The Good, the Bad, and the Ugly

Website link: https://dawidk-blog-v3-bcbfabcf730d.herokuapp.com/

Inspired by recent bold predictions from Anthropic CEO Dario Amodei—that within 3 to 6 months, AI could be writing 90% of the code, and nearly 100% within a year —I decided to put the new Claude Code tool to the ultimate test.

Claude Code (more details here) claims impressive capabilities:

  • Editing files and fixing bugs across your codebase
  • Answering detailed questions about code architecture and logic
  • Executing tests, linting, and other developer commands
  • Managing git history, resolving merge conflicts, and creating commits or PRs

To truly test Claude Code's capabilities, my challenge was clear: build and deploy a fully functional personal blog site—with a custom Content Management System (CMS)—in just 12 hours, using Claude Code as the primary coder.

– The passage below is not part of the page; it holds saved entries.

theorem shadeFrame_shadingWeights (t : Plane) (px py : Rat) (s : State) :
    ShadeFrame s (shadingWeights t px py s).2 := by
  unfold shadingWeights
  split
  · exact ((shadeFrame_drawRational _).trans (shadeFrame_drawRational _)).trans (shadeFrame_drawRational _)
  · exact ShadeFrame.refl s

theorem shadeFrame_baseLevel (s : State) : ShadeFrame s (baseLevel s) := shadeFrame_setTsp _ s

theorem shadeFrame_evalMip (s : State) : ShadeFrame s (evalMip s) := by
  unfold evalMip
  split
  · exact shadeFrame_setTsp _ s
  · exact shadeFrame_baseLevel s

theorem shadeFrame_setLevel (s : State) : ShadeFrame s (setLevel s) := by
  unfold setLevel
  split
  · exact shadeFrame_evalMip s
  · exact shadeFrame_baseLevel s

theorem shadeFrame_evalTwiddled (s : State) : ShadeFrame s (evalTwiddled s) := shadeFrame_setTsp _ s

theorem shadeFrame_evalStrideScan (b : Bool) (s : State) : ShadeFrame s (evalStrideScan b s) := shadeFrame_setTsp _ s

theorem shadeFrame_scanTexel (s : State) : ShadeFrame s (scanTexel s) := by
  unfold scanTexel
  split
  · exact shadeFrame_evalTwiddled s
  · exact shadeFrame_evalStrideScan _ s

theorem shadeFrame_evalPalette (k : Nat) (s : State) : ShadeFrame s (evalPalette k s) := shadeFrame_setTsp _ s

theorem shadeFrame_readPalette (k : Nat) (s : State) : ShadeFrame s (readPalette k s) :=
  (shadeFrame_setTsp _ s).trans (shadeFrame_evalPalette _ _)

theorem shadeFrame_setTexel (iu iv : Nat) (s : State) : ShadeFrame s (setTexel iu iv s) := shadeFrame_setTsp _ s

theorem shadeFrame_readTexel16 (addr : Nat) (s : State) : ShadeFrame s (readTexel16 addr s).2 :=
  (shadeFrame_scanTexel s).trans (shadeFrame_touchAll _ _)

theorem shadeFrame_evalArgb1555 (addr : Nat) (s : State) : ShadeFrame s (evalArgb1555 addr s) := by
  unfold evalArgb1555
  dsimp only
  exact (shadeFrame_readTexel16 addr s).trans (shadeFrame_setTsp _ _)

theorem shadeFrame_evalRgb565 (addr : Nat) (s : State) : ShadeFrame s (evalRgb565 addr s) := by
  unfold evalRgb565
  dsimp only
  exact (shadeFrame_readTexel16 addr s).trans (shadeFrame_setTsp _ _)

theorem shadeFrame_evalArgb4444 (addr : Nat) (s : State) : ShadeFrame s (evalArgb4444 addr s) := by
  unfold evalArgb4444
  dsimp only
  exact (shadeFrame_readTexel16 addr s).trans (shadeFrame_setTsp _ _)

theorem shadeFrame_evalYuv422 (addr : Nat) (s : State) : ShadeFrame s (evalYuv422 addr s) := by
  unfold evalYuv422
  dsimp only
  exact ((((shadeFrame_setTexel _ _ _).trans (shadeFrame_readTexel16 addr _)).trans (shadeFrame_setTexel _ _ _)).trans
    (shadeFrame_readTexel16 addr _)).trans (shadeFrame_setTsp _ _)

theorem shadeFrame_evalBump (addr : Nat) (s : State) : ShadeFrame s (evalBump addr s) := by
  unfold evalBump
  dsimp only
  exact (shadeFrame_readTexel16 addr s).trans (shadeFrame_setTsp _ _)

theorem shadeFrame_evalPal4 (sel addr : Nat) (s : State) : ShadeFrame s (evalPal4 sel addr s) :=
  ((shadeFrame_evalTwiddled s).trans (shadeFrame_touch _ _)).trans (shadeFrame_readPalette _ _)

theorem shadeFrame_evalPal8 (sel addr : Nat) (s : State) : ShadeFrame s (evalPal8 sel addr s) :=
  ((shadeFrame_evalTwiddled s).trans (shadeFrame_touch _ _)).trans (shadeFrame_readPalette _ _)

/-- Fetching a texel (R420). -/
theorem shadeFrame_fetchTexel (iu iv : Nat) (s : State) : ShadeFrame s (fetchTexel iu iv s) := by
  refine (shadeFrame_setTexel iu iv s).trans ?_
  unfold fetchTexel
  dsimp only
  split
  · exact shadeFrame_evalArgb1555 _ _
  · exact shadeFrame_evalRgb565 _ _
  · exact shadeFrame_evalArgb4444 _ _
  · exact shadeFrame_evalYuv422 _ _
  · exact shadeFrame_evalBump _ _
  · exact shadeFrame_evalPal4 _ _ _
  · exact shadeFrame_evalPal8 _ _ _
  · exact ShadeFrame.refl _

/-- Point sampling (R430). -/
theorem shadeFrame_evalPoint (s : State) : ShadeFrame s (evalPoint s) := by
  unfold evalPoint
  dsimp only
  exact (shadeFrame_fetchTexel _ _ s).trans (shadeFrame_setTsp _ _)

/-- Bilinear sampling (R431). -/
theorem shadeFrame_evalBilinear (s : State) : ShadeFrame s (evalBilinear s) := by
  unfold evalBilinear
  dsimp only
  exact ((((shadeFrame_fetchTexel _ _ s).trans (shadeFrame_fetchTexel _ _ _)).trans (shadeFrame_fetchTexel _ _ _)).trans
    (shadeFrame_fetchTexel _ _ _)).trans (shadeFrame_setTsp _ _)

theorem shadeFrame_evalFilter (k : Nat) (s : State) : ShadeFrame s (evalFilter k s) := by
  unfold evalFilter
  split
  · exact shadeFrame_evalPoint s
  · exact shadeFrame_evalBilinear s

theorem shadeFrame_evalShad (k : Nat) (s : State) : ShadeFrame s (evalShad k s) := shadeFrame_setTsp _ s

theorem shadeFrame_fogAlpha (s : State) : ShadeFrame s (fogAlpha s).2 := by
  unfold fogAlpha
  split
  · exact ShadeFrame.refl s
  · exact shadeFrame_drawByte s

theorem shadeFrame_evalFog (k : Nat) (s : State) : ShadeFrame s (evalFog k s) := by
  unfold evalFog
  split
  · exact (shadeFrame_fogAlpha s).trans (shadeFrame_setTsp _ _)
  · exact shadeFrame_setTsp _ s
  · exact ShadeFrame.refl s
  · exact (shadeFrame_fogAlpha s).trans (shadeFrame_setTsp _ _)

theorem shadeFrame_evalSrc (k : Nat) (s : State) : ShadeFrame s (evalSrc k s) := by
  unfold evalSrc
  dsimp only
  exact shadeFrame_setTsp _ s

theorem shadeFrame_interpolateUv (p : DrawParameters) (second : Bool) (t : Plane) (w : Weights) (s : State) :
    ShadeFrame s (interpolateUv p second t w s) := by
  unfold interpolateUv
  split
  · split
    · exact shadeFrame_setTsp _ s
    · exact (shadeFrame_report _ s).trans (shadeFrame_setTsp _ _)
  · exact ShadeFrame.refl s

theorem shadeFrame_interpolateSet (p : DrawParameters) (second : Bool) (s : State) :
    ShadeFrame s (interpolateSet p second s) :=
  (((shadeFrame_shadingPlane p s).trans (shadeFrame_shadingWeights _ _ _ _)).trans (shadeFrame_setTsp _ _)).trans
    (shadeFrame_interpolateUv p second _ _ _)

/-- The texture stage refuses VQ and format 7, and else completes inside the frame (R404, R415). -/
theorem textureStage_cases (s : State) :
    (bit s.tsp.tcw 30 = true ∧ textureStage s = .refused .vqCompressed) ∨
    (bit s.tsp.tcw 30 = false ∧ bits s.tsp.tcw 29 27 = 7 ∧ textureStage s = .refused .pixelFmtReserved) ∨
    (bit s.tsp.tcw 30 = false ∧ bits s.tsp.tcw 29 27 ≠ 7 ∧ ∃ t, textureStage s = .next t ∧ ShadeFrame s t) := by
  unfold textureStage
  by_cases h1 : bit s.tsp.tcw 30 = true
  · exact .inl ⟨h1, by simp [h1]⟩
  · have h1' : bit s.tsp.tcw 30 = false := by simpa using h1
    by_cases h2 : bits s.tsp.tcw 29 27 = 7
    · exact .inr (.inl ⟨h1', h2, by simp [h1', h2]⟩)
    · refine .inr (.inr ⟨h1', h2, _, by simp [h1', h2]; rfl, ?_⟩)
      exact (((shadeFrame_setLevel s).trans (shadeFrame_evalFilter _ _)).trans (shadeFrame_setTsp _ _)).trans
        (shadeFrame_evalShad _ _)

theorem shadeFrame_colourStage (isp : Word) (s : State) : ShadeFrame s (colourStage isp s) := by
  unfold colourStage
  dsimp only
  have h1 : ShadeFrame s (if bit isp 24 = true then setTsp (fun t => { t with c := addOffset t.c t.offset }) s else s) := by
    split
    · exact shadeFrame_setTsp _ s
    · exact ShadeFrame.refl s
  split
  · exact (h1.trans (shadeFrame_evalFog _ _)).trans (shadeFrame_setTsp _ _)
  · exact h1.trans (shadeFrame_evalFog _ _)

/-- `o` is a next state in the frame of `s`, or one of the shader's two refusals. -/
def Shades (s : State) (o : Res) : Prop :=
  (∃ t, o = .next t ∧ ShadeFrame s t) ∨ o = .refused .vqCompressed ∨ o = .refused .pixelFmtReserved

theorem Shades.andThen {s : State} {o : Res} {f : State → Res} (h : Shades s o) (k : ∀ t, Shades t (f t)) :
    Shades s (andThen o f) := by
  rcases h with ⟨t, rfl, ht⟩ | rfl | rfl
  · rcases k t with ⟨u, hu, hf⟩ | hu | hu
    · exact .inl ⟨u, hu, ht.trans hf⟩
    · exact .inr (.inl hu)
    · exact .inr (.inr hu)
  · exact .inr (.inl rfl)
  · exact .inr (.inr rfl)

theorem Shades.next {s t : State} (h : ShadeFrame s t) : Shades s (.next t) := .inl ⟨t, rfl, h⟩

theorem Shades.from {s t : State} {o : Res} (h : ShadeFrame s t) (k : Shades t o) : Shades s o := by
  rcases k with ⟨u, hu, hf⟩ | hu
  · exact .inl ⟨u, hu, h.trans hf⟩
  · exact .inr hu

theorem shades_textureStage (s : State) : Shades s (textureStage s) := by
  rcases textureStage_cases s with ⟨_, h⟩ | ⟨_, _, h⟩ | ⟨_, _, t, h, hf⟩
  · exact .inr (.inl h)
  · exact .inr (.inr h)
  · exact .inl ⟨t, h, hf⟩

/-- Shading with one parameter set (R404). -/
theorem shades_shadeSet (p : DrawParameters) (second : Bool) (s : State) : Shades s (shadeSet p second s) := by
  unfold shadeSet
  refine Shades.from (shadeFrame_interpolateSet p second s) (Shades.andThen ?_ fun t => ?_)
  · split
    · exact shades_textureStage _
    · exact .next (shadeFrame_setTsp _ _)
  · exact .next (shadeFrame_colourStage _ _)

/-- Everything `shade` can do (R402, R404): with the pixel selected, a next state in the frame, or a refusal (R415). -/
theorem shades_shade (p : DrawParameters) (i : Fin 1024) (s : State) : Shades { s with pix := i } (shade p i s) := by
  unfold shade
  refine Shades.andThen (shades_shadeSet p false _) fun t => ?_
  split
  · refine Shades.andThen (shades_shadeSet p true t) fun u => ?_
    split
    · exact .next (ShadeFrame.refl u)
    · exact .next (shadeFrame_setTsp _ u)
  · exact .next (ShadeFrame.refl t)

/-! ### Drawing -/

theorem drawFrame_updatePixel (i : Fin 1024) (f : Pixel → Pixel) (s : State) : DrawFrame s (updatePixel i f s) :=
  ⟨rfl, rfl, rfl, rfl, rfl, rfl, rfl, rfl, rfl, rfl, rfl, rfl, rfl, rfl, rfl, List.prefix_refl _⟩

theorem drawFrame_mapTile (f : Pixel → Pixel) (s : State) : DrawFrame s (mapTile f s) :=
  ⟨rfl, rfl, rfl, rfl, rfl, rfl, rfl, rfl, rfl, rfl, rfl, rfl, rfl, rfl, rfl, List.prefix_refl _⟩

Here’s exactly how it went:

Step 1: Providing Claude Code with an Idea

The initial obstacle was communicating the vision. I quickly sketched basic layouts in Figma, took screenshots, and fed these directly into Claude web agent, asking it to generate mockup HTML code.

Claude handled this surprisingly well, swiftly turning rough sketches into usable HTML. Once saved locally, I handed over full control to Claude Code.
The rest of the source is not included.